-- ==== Sys2Proof/Certificates/Slice0/Obligations.lean ====
section
/-!
DEFINITION. The statements for the provers.
-/
section ObligationList
open Sys2Proof Sys2Proof.Machine

/-- A 64-bit aligned write of a register field of a context page outside the LIVE epoch leaves the field at the bits written. A BAR0 read of an
unmapped page, or of a width other than an aligned 4 or 8 bytes, returns zeros, counts in ACC_ERR_LOG and, where the log is clear, is logged
with its kind and offset. A burst of 8 aligned bytes does what the register write does, so it sets such a field; a burst read of two
registers of one mapped page, at aligned offsets, answers their words in order and changes nothing else; a request of more than 64 bytes is
answered with a Completer Abort and changes nothing else. Each of these completes as the clauses that name it say: registerWrite,
bar0FlaggedRead, bar0BurstRequest. -/
def Obligations.Bar0AccessesTakeEffect : Prop :=
  (∀ (t : Nat) (c : Fin 1024) (f : Fld) (w : Word) (s : State), (s.hostOpen (pg .ctx c)) → (f ∈ ctxFields) → f.acc = .rw → (f.off ≠ 0x650) → (s.inEpoch
      (pg .ctx c) = false) → Gives (.registerWrite t (BitVec.ofNat 24 (pg .ctx c * 4096 + f.off)) 8 w.toNat) s fun u => u.rd (pg .ctx c) f = bits
      w.toNat f.hi f.lo) ∧
  (∀ (t : Nat) (off : BitVec 24) (len : Nat) (s : State), (s.hostOpen (off.toNat / 4096)) → (mapped (off.toNat / 4096) = false) → (s.rd (pg .glb 0)
      Reg.GLB_ACC_ERR_LOG_VALID = 0) → Gives (.bar0FlaggedRead t off len) s fun u => u.out.head? = some (.hostRead (List.replicate len 0)) ∧ u.rd (pg
      .glb 0) Reg.GLB_ACC_ERR_LOG_VALID = 1 ∧ u.rd (pg .glb 0) Reg.GLB_ACC_ERR_LOG_KIND = 0b011 ∧ u.rd (pg .glb 0) Reg.GLB_ACC_ERR_LOG_OFFSET =
      Reg.GLB_ACC_ERR_LOG_OFFSET.cut (off.toNat / 8 * 8)) ∧
  (∀ (t : Nat) (off : BitVec 24) (len : Nat) (s : State), (s.hostOpen (off.toNat / 4096)) → (mapped (off.toNat / 4096) = true) → (¬(len = 8 ∧ off.toNat %
      8 = 0) ∧ ¬(len = 4 ∧ off.toNat % 4 = 0)) → Gives (.bar0FlaggedRead t off len) s fun u => u.out.head? = some (.hostRead (List.replicate len 0)) ∧
      u.rd (pg .glb 0) Reg.GLB_ACC_ERR_LOG_COUNT = min (s.rd (pg .glb 0) Reg.GLB_ACC_ERR_LOG_COUNT + 1) (2 ^ Reg.GLB_ACC_ERR_LOG_COUNT.width - 1)) ∧
  (∀ (t : Nat) (off : BitVec 24) (bytes : List Byte) (s : State), bytes.length = 8 → (off.toNat % 8 = 0) → Gives (.bar0BurstRequest t true off bytes) s
      fun u => exec (.registerWrite t off 8 (ofLeBytes bytes)) s = .next u) ∧
  (∀ (t : Nat) (c : Fin 1024) (f : Fld) (w : Word) (s : State), (s.hostOpen (pg .ctx c)) → (f ∈ ctxFields) → f.acc = .rw → (f.off ≠ 0x650) → (s.inEpoch
      (pg .ctx c) = false) → Gives (.bar0BurstRequest t true (BitVec.ofNat 24 (pg .ctx c * 4096 + f.off)) (leBytes 8 w.toNat)) s fun u => u.rd (pg
      .ctx c) f = bits w.toNat f.hi f.lo) ∧
  (∀ (t : Nat) (off : BitVec 24) (bytes : List Byte) (s : State), (s.hostOpen (off.toNat / 4096)) → (mapped (off.toNat / 4096) = true) → (bytes.length =
      16 ∧ off.toNat % 8 = 0 ∧ off.toNat % 4096 ≤ 0xFF0) → Gives (.bar0BurstRequest t false off bytes) s fun u => u =
      { s.advance t with out := .hostRead ((leBytes 8 ((s.advance t).regRead (off.toNat / 4096) (off.toNat % 4096)) ++ leBytes 8 ((s.advance t).regRead (off.toNat / 4096) (off.toNat % 4096 + 8))).map BitVec.toNat) :: s.out }) ∧
  (∀ (t : Nat) (write : Bool) (off : BitVec 24) (bytes : List Byte) (s : State), (64 < bytes.length) → Gives (.bar0BurstRequest t write off bytes) s fun
      u => u = { s.advance t with out := .completerAbort :: s.out })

....

Problem to solve:
Print every record above exactly as written.

Written answer:
-- ==== Sys2Proof/Certificates/Slice0/Obligations.lean ====
section
/-!
DEFINITION. The statements for the provers.
-/
section ObligationList
open Sys2Proof Sys2Proof.Machine

/-- A 64-bit aligned write of a register field of a context page outside the LIVE epoch leaves the field at the bits written. A BAR0 read of an
unmapped page, or of a width other than an aligned 4 or 8 bytes, returns zeros, counts in ACC_ERR_LOG and, where the log is clear, is logged
with its kind and offset. A burst of 8 aligned bytes does what the register write does, so it sets such a field; a burst read of two
registers of one mapped page, at aligned offsets, answers their words in order and changes nothing else; a request of more than 64 bytes is
answered with a Completer Abort and changes nothing else. Each of these completes as the clauses that name it say: registerWrite,
bar0FlaggedRead, bar0BurstRequest. -/
def Obligations.Bar0AccessesTakeEffect : Prop :=
  (∀ (t : Nat) (c : Fin 1024) (f : Fld) (w : Word) (s : State), (s.hostOpen (pg .ctx c)) → (f ∈ ctxFields) → f.acc = .rw → (f.off ≠ 0x650) → (s.inEpoch
      (pg .ctx c) = false) → Gives (.registerWrite t (BitVec.ofNat 24 (pg .ctx c * 4096 + f.off)) 8 w.toNat) s fun u => u.rd (pg .ctx c) f = bits
      w.toNat f.hi f.lo) ∧
  (∀ (t : Nat) (off : BitVec 24) (len : Nat) (s : State), (s.hostOpen (off.toNat / 4096)) → (mapped (off.toNat / 4096) = false) → (s.rd (pg .glb 0)
      Reg.GLB_ACC_ERR_LOG_VALID = 0) → Gives (.bar0FlaggedRead t off len) s fun u => u.out.head? = some (.hostRead (List.replicate len 0)) ∧ u.rd (pg
      .glb 0) Reg.GLB_ACC_ERR_LOG_VALID = 1 ∧ u.rd (pg .glb 0) Reg.GLB_ACC_ERR_LOG_KIND = 0b011 ∧ u.rd (pg .glb 0) Reg.GLB_ACC_ERR_LOG_OFFSET =
      Reg.GLB_ACC_ERR_LOG_OFFSET.cut (off.toNat / 8 * 8)) ∧
  (∀ (t : Nat) (off : BitVec 24) (len : Nat) (s : State), (s.hostOpen (off.toNat / 4096)) → (mapped (off.toNat / 4096) = true) → (¬(len = 8 ∧ off.toNat %
      8 = 0) ∧ ¬(len = 4 ∧ off.toNat % 4 = 0)) → Gives (.bar0FlaggedRead t off len) s fun u => u.out.head? = some (.hostRead (List.replicate len 0)) ∧
      u.rd (pg .glb 0) Reg.GLB_ACC_ERR_LOG_COUNT = min (s.rd (pg .glb 0) Reg.GLB_ACC_ERR_LOG_COUNT + 1) (2 ^ Reg.GLB_ACC_ERR_LOG_COUNT.width - 1)) ∧
  (∀ (t : Nat) (off : BitVec 24) (bytes : List Byte) (s : State), bytes.length = 8 → (off.toNat % 8 = 0) → Gives (.bar0BurstRequest t true off bytes) s
      fun u => exec (.registerWrite t off 8 (ofLeBytes bytes)) s = .next u) ∧
  (∀ (t : Nat) (c : Fin 1024) (f : Fld) (w : Word) (s : State), (s.hostOpen (pg .ctx c)) → (f ∈ ctxFields) → f.acc = .rw → (f.off ≠ 0x650) → (s.inEpoch
      (pg .ctx c) = false) → Gives (.bar0BurstRequest t true (BitVec.ofNat 24 (pg .ctx c * 4096 + f.off)) (leBytes 8 w.toNat)) s fun u => u.rd (pg
      .ctx c) f = bits w.toNat f.hi f.lo) ∧
  (∀ (t : Nat) (off : BitVec 24) (bytes : List Byte) (s : State), (s.hostOpen (off.toNat / 4096)) → (mapped (off.toNat / 4096) = true) → (bytes.length =
      16 ∧ off.toNat % 8 = 0 ∧ off.toNat % 4096 ≤ 0xFF0) → Gives (.bar0BurstRequest t false off bytes) s fun u => u =
      { s.advance t with out := .hostRead ((leBytes 8 ((s.advance t).regRead (off.toNat / 4096) (off.toNat % 4096)) ++ leBytes 8 ((s.advance t).regRead (off.toNat / 4096) (off.toNat % 4096 + 8))).map BitVec.toNat) :: s.out }) ∧
  (∀ (t : Nat) (write : Bool) (off : BitVec 24) (bytes : List Byte) (s : State), (64 < bytes.length) → Gives (.bar0BurstRequest t write off bytes) s fun
      u => u = { s.advance t with out := .completerAbort :: s.out })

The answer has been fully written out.